**WHAT YOU WILL DO**
Return every entry below exactly as written.

Stored items
'''
theorem witness_TeamsAreSavedAndRestored_back :
    (let s := wsSv { placeBind with team := 1, st := .saved, accN := 0, ssize := 1 } svT
     isIn s 1 = true ∧ poolEnding s 0 1 = false ∧ imagePending s 1 = false ∧ (match readImage s svT with
       | .ok s1 => (s1.team? 1).isSome
       | .error _ => false) = true ∧ okd (svT.agent.bytes s svT.image (svT.imgAt + 256)) = true ∧
     isIn { s with ctxs := [{ wc with isIn := false }] } 1 = false) ∧ (∀ f ∈ svT.entries, f.id ≠ 0) := by and_intros <;> decide +kernel

/-- The team with a save number, whose image is written again. -/
def againT : Team := { svT with savedNo := 5, imgAt := 7104 }

theorem witness_TeamsAreSavedAndRestored_again : (wsSv { placeBind with team := 1, st := .saved, accN := 0, ssize := 1 } againT).team? 1 =
      some againT ∧ againT.savedNo ≠ 0 ∧
    ∃ s1, writeAgain (wsSv { placeBind with team := 1, st := .saved, accN := 0, ssize := 1 } againT) againT = .ok s1 := by
  let s := wsSv { placeBind with team := 1, st := .saved, accN := 0, ssize := 1 } againT
  have hb : againT.agent.bytes s (0x60000 + 7104) 256 = .ok (List.replicate 256 0) := by decide +kernel
  have hl : (imageFront s againT againT.forced ++ List.replicate 256 0).length = 7360 := by
    simp only [imageFront, List.length_append, List.length_map, List.length_range]
    decide +kernel
  obtain ⟨cs, h1⟩ := put_okd againT.agent s againT.image (imageFront s againT againT.forced ++ List.replicate 256 0) [⟨0x60000, 7360, 0, 0⟩]
    (by rw [hl]; decide +kernel)
  refine ⟨by decide +kernel, by decide, (s.apply cs).onTeam againT.uid (fun t => { t with imgAt := (imageFront s againT againT.forced).length }), ?_⟩
  have hb' : againT.agent.bytes s (againT.image + againT.imgAt) (81984 * againT.rec0.accN + 256 * againT.rec0.ssize) =
      .ok (List.replicate 256 0) := hb
  show writeAgain s againT = .ok ((s.apply cs).onTeam againT.uid (fun t => { t with imgAt := (imageFront s againT againT.forced).length }))
  simp only [writeAgain, hb', h1, bind, Except.bind, pure, Except.pure]

theorem witness_MailboxCommandsOnContextsAndQueues_later :
    inHbm 0x48000 256 = true ∧
    (let s : State := { wsH with hub := { wsH.hub with mail := 3 :: List.replicate 63 0 } }
     mailCode s ≠ 0 ∧ s.hub.fresh = false ∧ mailCode (s.onHub (fun h => { h with mail := List.replicate 64 0 })) = 0) := by decide +kernel

/-- The memory with an image in host memory whose one segment is malformed. -/
def imgMem : Memory := pokes wm [(physKey 2 0, 4, 1), (physKey 2 8, 8, 320), (physKey 2 64, 4, 9)]

theorem witness_ImagesExtentsAndTheHostApertures_later :
    (let s := mailTaken { wsH with mem := imgMem } 7 (wm4 0 1 0 0)
     match segms s 0 with
     | some gs => gs.length = 1 && (segmAbsent s wc gs).isNone && (match loadSegms wc gs
         ((gs.filter (fun g => g.kind = 0)).foldl (fun s g => setExec s wc g.va g.bytes.length false) s) with
       | .error (_, e) => e = 2
       | .ok _ => false)
     | none => false) = true ∧
    (let s : State := { wsH with hub := { wsH.hub with mail := 3 :: List.replicate 63 0 } }
     s.hub.updating.contains 4 = false ∧ mailCode s ≠ 0) ∧ mailCode { wsH with hub := { wsH.hub with mail := List.replicate 64 0 } } = 0 ∧
    (wsH.onHub (fun h => { h with updating := [4] })).hub.updating.contains 4 = true ∧
    (∀ op ∈ [0, 6, 7], ∀ ty ∈ [Ty.i32, .n32, .b32, .i64, .n64, .b64], hostAtomic op ty = true ∧ 32 ≤ ty.width ∧ 0x30000 % (ty.width / 8) = 0) ∧
    wsH.hub.bar4 = none ∧
    (match piecesOf wsH 256 1 .atomic 0x30000 8, piecesOf wsH 256 1 .atomic 0x80000000 8 with
      | .ok _, .error _ => true
      | _, _ => false) = true ∧ (0x30000 : Word64).toNat + 8 ≤ 2 ^ 36 ∧ 2 ^ 36 < (0xFFFFFFFF8 : Word64).toNat + 9 := by and_intros <;> decide +kernel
'''
**ANSWER BOX**
theorem witness_TeamsAreSavedAndRestored_back :
    (let s := wsSv { placeBind with team := 1, st := .saved, accN := 0, ssize := 1 } svT
     isIn s 1 = true ∧ poolEnding s 0 1 = false ∧ imagePending s 1 = false ∧ (match readImage s svT with
       | .ok s1 => (s1.team? 1).isSome
       | .error _ => false) = true ∧ okd (svT.agent.bytes s svT.image (svT.imgAt + 256)) = true ∧
     isIn { s with ctxs := [{ wc with isIn := false }] } 1 = false) ∧ (∀ f ∈ svT.entries, f.id ≠ 0) := by and_intros <;> decide +kernel

/-- The team with a save number, whose image is written again. -/
def againT : Team := { svT with savedNo := 5, imgAt := 7104 }

theorem witness_TeamsAreSavedAndRestored_again : (wsSv { placeBind with team := 1, st := .saved, accN := 0, ssize := 1 } againT).team? 1 =
      some againT ∧ againT.savedNo ≠ 0 ∧
    ∃ s1, writeAgain (wsSv { placeBind with team := 1, st := .saved, accN := 0, ssize := 1 } againT) againT = .ok s1 := by
  let s := wsSv { placeBind with team := 1, st := .saved, accN := 0, ssize := 1 } againT
  have hb : againT.agent.bytes s (0x60000 + 7104) 256 = .ok (List.replicate 256 0) := by decide +kernel
  have hl : (imageFront s againT againT.forced ++ List.replicate 256 0).length = 7360 := by
    simp only [imageFront, List.length_append, List.length_map, List.length_range]
    decide +kernel
  obtain ⟨cs, h1⟩ := put_okd againT.agent s againT.image (imageFront s againT againT.forced ++ List.replicate 256 0) [⟨0x60000, 7360, 0, 0⟩]
    (by rw [hl]; decide +kernel)
  refine ⟨by decide +kernel, by decide, (s.apply cs).onTeam againT.uid (fun t => { t with imgAt := (imageFront s againT againT.forced).length }), ?_⟩
  have hb' : againT.agent.bytes s (againT.image + againT.imgAt) (81984 * againT.rec0.accN + 256 * againT.rec0.ssize) =
      .ok (List.replicate 256 0) := hb
  show writeAgain s againT = .ok ((s.apply cs).onTeam againT.uid (fun t => { t with imgAt := (imageFront s againT againT.forced).length }))
  simp only [writeAgain, hb', h1, bind, Except.bind, pure, Except.pure]

theorem witness_MailboxCommandsOnContextsAndQueues_later :
    inHbm 0x48000 256 = true ∧
    (let s : State := { wsH with hub := { wsH.hub with mail := 3 :: List.replicate 63 0 } }
     mailCode s ≠ 0 ∧ s.hub.fresh = false ∧ mailCode (s.onHub (fun h => { h with mail := List.replicate 64 0 })) = 0) := by decide +kernel

/-- The memory with an image in host memory whose one segment is malformed. -/
def imgMem : Memory := pokes wm [(physKey 2 0, 4, 1), (physKey 2 8, 8, 320), (physKey 2 64, 4, 9)]

theorem witness_ImagesExtentsAndTheHostApertures_later :
    (let s := mailTaken { wsH with mem := imgMem } 7 (wm4 0 1 0 0)
     match segms s 0 with
     | some gs => gs.length = 1 && (segmAbsent s wc gs).isNone && (match loadSegms wc gs
         ((gs.filter (fun g => g.kind = 0)).foldl (fun s g => setExec s wc g.va g.bytes.length false) s) with
       | .error (_, e) => e = 2
       | .ok _ => false)
     | none => false) = true ∧
    (let s : State := { wsH with hub := { wsH.hub with mail := 3 :: List.replicate 63 0 } }
     s.hub.updating.contains 4 = false ∧ mailCode s ≠ 0) ∧ mailCode { wsH with hub := { wsH.hub with mail := List.replicate 64 0 } } = 0 ∧
    (wsH.onHub (fun h => { h with updating := [4] })).hub.updating.contains 4 = true ∧
    (∀ op ∈ [0, 6, 7], ∀ ty ∈ [Ty.i32, .n32, .b32, .i64, .n64, .b64], hostAtomic op ty = true ∧ 32 ≤ ty.width ∧ 0x30000 % (ty.width / 8) = 0) ∧
    wsH.hub.bar4 = none ∧
    (match piecesOf wsH 256 1 .atomic 0x30000 8, piecesOf wsH 256 1 .atomic 0x80000000 8 with
      | .ok _, .error _ => true
      | _, _ => false) = true ∧ (0x30000 : Word64).toNat + 8 ≤ 2 ^ 36 ∧ 2 ^ 36 < (0xFFFFFFFF8 : Word64).toNat + 9 := by and_intros <;> decide +kernel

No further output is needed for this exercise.